• _EXERCISE GOAL_: Gather each line of the entries below that includes "base".
─── STORED DATA
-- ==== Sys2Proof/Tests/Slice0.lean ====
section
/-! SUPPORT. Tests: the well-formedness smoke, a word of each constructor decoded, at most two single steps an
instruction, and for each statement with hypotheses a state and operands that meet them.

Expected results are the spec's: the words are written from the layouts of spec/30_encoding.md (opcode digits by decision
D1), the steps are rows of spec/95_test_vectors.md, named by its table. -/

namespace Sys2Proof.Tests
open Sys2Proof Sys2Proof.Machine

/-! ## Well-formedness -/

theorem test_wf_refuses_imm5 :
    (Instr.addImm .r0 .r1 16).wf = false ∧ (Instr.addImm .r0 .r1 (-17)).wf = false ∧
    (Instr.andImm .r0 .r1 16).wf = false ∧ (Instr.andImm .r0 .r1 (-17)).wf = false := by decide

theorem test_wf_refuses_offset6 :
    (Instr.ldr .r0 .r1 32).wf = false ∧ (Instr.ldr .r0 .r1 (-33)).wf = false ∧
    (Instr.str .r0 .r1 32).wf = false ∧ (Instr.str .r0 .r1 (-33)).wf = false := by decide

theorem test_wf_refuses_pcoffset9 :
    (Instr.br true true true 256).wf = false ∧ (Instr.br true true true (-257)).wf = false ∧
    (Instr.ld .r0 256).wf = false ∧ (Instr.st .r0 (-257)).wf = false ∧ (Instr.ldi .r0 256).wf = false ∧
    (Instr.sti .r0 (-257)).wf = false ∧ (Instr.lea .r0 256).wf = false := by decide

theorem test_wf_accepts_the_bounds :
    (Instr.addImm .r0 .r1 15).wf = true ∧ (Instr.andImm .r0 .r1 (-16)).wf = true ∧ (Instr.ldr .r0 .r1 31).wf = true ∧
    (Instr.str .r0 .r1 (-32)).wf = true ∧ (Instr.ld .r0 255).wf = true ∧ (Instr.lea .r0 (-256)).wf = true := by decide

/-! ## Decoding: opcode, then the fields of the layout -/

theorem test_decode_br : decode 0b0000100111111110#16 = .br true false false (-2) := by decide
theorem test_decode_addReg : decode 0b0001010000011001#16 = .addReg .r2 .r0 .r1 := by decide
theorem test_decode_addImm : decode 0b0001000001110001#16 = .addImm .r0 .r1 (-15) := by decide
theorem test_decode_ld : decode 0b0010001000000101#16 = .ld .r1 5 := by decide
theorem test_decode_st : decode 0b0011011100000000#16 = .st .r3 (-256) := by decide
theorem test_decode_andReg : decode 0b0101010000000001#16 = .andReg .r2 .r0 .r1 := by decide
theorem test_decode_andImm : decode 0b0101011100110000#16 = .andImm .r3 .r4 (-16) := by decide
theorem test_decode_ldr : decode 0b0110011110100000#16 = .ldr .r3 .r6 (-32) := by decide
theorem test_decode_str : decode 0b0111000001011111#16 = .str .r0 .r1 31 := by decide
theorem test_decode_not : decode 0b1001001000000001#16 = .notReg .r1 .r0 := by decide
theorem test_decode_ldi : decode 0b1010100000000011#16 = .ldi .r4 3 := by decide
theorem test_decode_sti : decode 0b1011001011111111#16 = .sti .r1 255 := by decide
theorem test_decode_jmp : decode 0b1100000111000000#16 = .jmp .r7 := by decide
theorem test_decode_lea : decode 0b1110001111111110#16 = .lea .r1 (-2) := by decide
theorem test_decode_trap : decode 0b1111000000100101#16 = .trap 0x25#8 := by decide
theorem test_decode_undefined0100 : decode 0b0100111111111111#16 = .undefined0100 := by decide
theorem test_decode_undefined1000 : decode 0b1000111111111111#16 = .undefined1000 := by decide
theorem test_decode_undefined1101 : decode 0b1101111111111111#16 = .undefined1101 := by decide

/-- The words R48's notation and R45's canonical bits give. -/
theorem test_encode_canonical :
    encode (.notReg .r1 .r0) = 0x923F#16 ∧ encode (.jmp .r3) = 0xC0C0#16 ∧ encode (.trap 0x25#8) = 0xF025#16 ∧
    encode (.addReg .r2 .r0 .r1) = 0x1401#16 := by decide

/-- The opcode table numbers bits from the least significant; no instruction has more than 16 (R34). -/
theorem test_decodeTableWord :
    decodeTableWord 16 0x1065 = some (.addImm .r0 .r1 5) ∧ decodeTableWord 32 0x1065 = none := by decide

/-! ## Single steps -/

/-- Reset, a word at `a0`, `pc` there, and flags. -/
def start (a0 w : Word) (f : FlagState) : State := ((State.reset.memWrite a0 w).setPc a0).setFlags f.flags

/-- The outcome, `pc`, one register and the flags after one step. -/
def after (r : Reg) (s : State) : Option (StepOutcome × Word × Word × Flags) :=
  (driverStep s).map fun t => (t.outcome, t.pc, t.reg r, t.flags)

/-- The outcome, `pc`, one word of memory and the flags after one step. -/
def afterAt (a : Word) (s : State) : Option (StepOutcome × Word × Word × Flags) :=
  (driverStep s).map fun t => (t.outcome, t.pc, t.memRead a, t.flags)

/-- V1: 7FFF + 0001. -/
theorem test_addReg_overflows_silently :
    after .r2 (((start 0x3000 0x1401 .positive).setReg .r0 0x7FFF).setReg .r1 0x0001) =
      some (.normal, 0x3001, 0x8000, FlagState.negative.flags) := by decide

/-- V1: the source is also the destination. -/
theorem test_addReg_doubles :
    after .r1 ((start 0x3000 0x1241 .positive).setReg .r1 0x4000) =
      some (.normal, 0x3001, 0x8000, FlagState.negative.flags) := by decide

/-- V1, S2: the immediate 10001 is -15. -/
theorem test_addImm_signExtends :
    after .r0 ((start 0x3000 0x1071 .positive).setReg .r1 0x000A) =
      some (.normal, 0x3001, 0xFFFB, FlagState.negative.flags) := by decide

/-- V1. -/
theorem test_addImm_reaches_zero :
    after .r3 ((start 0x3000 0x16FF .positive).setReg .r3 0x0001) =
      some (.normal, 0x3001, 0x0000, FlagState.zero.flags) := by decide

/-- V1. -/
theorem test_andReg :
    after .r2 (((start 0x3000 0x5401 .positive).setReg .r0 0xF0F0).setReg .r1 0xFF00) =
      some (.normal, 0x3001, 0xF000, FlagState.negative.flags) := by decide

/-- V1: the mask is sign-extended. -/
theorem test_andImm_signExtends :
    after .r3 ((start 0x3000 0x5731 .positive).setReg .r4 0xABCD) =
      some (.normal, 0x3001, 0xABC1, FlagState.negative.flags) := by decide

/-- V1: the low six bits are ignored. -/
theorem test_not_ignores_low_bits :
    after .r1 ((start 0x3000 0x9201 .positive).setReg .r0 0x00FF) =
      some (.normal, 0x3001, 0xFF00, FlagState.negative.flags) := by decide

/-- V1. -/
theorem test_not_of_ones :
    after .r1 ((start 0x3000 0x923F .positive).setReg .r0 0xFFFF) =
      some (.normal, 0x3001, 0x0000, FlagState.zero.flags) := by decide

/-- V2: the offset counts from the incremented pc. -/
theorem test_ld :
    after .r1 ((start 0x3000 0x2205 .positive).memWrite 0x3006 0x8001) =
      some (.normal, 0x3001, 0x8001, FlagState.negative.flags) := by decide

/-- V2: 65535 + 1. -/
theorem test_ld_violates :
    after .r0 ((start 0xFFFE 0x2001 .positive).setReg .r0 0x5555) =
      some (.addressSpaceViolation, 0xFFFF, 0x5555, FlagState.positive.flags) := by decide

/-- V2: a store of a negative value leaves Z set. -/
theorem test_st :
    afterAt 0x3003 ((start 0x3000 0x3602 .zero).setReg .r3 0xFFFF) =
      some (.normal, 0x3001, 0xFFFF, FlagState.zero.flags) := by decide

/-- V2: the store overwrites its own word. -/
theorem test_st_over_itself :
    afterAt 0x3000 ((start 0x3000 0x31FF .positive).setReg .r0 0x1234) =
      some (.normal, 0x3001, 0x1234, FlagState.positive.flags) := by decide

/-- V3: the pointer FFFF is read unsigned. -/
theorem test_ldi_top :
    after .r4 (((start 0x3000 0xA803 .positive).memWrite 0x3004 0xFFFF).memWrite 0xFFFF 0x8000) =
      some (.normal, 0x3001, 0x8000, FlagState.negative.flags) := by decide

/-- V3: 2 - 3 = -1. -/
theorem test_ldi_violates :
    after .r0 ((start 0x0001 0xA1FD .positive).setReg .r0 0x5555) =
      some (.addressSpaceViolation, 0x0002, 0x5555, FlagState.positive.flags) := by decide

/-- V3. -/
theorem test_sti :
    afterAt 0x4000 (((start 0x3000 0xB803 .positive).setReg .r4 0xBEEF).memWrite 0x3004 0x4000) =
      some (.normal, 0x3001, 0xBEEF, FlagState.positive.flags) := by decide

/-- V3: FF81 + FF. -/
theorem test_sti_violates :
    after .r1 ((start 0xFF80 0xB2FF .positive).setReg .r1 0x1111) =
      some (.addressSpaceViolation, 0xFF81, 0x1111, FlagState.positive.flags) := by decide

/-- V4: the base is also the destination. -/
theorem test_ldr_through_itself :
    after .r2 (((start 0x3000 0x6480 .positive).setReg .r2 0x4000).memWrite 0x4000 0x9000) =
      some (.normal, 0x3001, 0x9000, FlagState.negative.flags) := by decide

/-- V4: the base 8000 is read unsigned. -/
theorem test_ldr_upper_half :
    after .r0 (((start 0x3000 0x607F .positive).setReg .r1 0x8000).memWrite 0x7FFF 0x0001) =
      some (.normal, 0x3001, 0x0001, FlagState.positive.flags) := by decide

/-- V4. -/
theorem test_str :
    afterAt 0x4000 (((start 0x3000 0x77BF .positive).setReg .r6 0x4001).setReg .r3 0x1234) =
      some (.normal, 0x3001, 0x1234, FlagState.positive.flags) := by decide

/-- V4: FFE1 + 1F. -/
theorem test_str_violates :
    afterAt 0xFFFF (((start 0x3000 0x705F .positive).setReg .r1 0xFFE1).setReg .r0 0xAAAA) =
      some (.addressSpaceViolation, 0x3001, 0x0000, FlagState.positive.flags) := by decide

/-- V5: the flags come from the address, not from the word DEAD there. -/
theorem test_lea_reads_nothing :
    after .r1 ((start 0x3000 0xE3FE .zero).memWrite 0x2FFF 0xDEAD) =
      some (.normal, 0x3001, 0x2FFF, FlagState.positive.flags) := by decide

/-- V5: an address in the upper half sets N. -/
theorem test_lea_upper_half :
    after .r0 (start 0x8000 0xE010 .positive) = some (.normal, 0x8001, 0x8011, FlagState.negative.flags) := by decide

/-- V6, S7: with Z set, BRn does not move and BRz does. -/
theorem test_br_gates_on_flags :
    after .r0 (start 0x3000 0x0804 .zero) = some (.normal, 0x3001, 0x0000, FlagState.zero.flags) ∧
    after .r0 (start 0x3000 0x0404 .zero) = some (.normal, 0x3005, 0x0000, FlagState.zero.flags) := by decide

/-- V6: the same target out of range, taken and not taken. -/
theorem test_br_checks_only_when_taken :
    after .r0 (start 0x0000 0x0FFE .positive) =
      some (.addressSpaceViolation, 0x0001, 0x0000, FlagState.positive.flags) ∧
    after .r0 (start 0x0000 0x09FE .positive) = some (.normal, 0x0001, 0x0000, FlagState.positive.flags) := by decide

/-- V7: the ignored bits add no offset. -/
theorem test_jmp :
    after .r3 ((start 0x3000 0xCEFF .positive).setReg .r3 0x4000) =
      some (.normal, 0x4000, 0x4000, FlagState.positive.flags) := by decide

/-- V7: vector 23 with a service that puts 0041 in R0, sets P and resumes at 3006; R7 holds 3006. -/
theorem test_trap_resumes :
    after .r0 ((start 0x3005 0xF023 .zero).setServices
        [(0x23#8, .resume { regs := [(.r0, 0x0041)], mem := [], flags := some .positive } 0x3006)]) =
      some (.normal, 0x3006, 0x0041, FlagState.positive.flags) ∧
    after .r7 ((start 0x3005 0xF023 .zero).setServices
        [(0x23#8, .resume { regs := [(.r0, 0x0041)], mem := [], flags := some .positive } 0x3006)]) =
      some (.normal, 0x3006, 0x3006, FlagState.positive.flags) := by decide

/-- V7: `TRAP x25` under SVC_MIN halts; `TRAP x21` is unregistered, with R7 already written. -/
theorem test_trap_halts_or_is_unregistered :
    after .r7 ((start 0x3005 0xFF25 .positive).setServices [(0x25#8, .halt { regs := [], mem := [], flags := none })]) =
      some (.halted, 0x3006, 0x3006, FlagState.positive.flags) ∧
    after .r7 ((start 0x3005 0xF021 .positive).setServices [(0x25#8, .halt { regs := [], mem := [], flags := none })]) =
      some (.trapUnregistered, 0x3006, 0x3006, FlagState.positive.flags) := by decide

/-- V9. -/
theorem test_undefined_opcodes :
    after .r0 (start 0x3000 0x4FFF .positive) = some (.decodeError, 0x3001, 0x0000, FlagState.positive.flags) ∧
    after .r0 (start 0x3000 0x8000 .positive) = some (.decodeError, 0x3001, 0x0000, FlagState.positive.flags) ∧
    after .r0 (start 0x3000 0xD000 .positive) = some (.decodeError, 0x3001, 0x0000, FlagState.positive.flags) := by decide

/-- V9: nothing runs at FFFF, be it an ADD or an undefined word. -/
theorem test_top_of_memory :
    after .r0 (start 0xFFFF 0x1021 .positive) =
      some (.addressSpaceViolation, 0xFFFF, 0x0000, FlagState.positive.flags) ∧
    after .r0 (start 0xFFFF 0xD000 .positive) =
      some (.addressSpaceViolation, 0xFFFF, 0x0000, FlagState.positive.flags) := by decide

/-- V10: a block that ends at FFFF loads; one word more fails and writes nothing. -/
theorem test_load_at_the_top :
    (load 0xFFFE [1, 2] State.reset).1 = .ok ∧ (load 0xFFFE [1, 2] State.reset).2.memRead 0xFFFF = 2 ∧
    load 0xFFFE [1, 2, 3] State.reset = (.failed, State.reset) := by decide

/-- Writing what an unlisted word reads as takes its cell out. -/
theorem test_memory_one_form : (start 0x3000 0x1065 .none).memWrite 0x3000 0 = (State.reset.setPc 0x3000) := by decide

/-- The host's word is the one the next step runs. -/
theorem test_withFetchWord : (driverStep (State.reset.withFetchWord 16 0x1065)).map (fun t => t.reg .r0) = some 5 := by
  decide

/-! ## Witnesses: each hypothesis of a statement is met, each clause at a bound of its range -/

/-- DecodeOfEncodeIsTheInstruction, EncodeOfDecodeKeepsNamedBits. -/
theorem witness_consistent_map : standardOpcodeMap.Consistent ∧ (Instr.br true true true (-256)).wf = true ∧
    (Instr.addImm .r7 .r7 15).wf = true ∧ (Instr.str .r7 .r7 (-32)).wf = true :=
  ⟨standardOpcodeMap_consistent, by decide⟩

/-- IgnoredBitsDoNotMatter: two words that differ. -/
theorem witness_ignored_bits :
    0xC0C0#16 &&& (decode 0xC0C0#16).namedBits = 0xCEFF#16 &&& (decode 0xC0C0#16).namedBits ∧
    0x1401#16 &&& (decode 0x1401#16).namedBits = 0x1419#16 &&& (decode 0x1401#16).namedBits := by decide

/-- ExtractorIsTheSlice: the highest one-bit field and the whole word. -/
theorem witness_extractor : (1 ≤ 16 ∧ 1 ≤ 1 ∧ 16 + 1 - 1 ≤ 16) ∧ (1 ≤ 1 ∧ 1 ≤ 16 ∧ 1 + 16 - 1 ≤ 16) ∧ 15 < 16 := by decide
──────
• _RESULT_:
/-- V4: the base is also the destination. -/
/-- V4: the base 8000 is read unsigned. -/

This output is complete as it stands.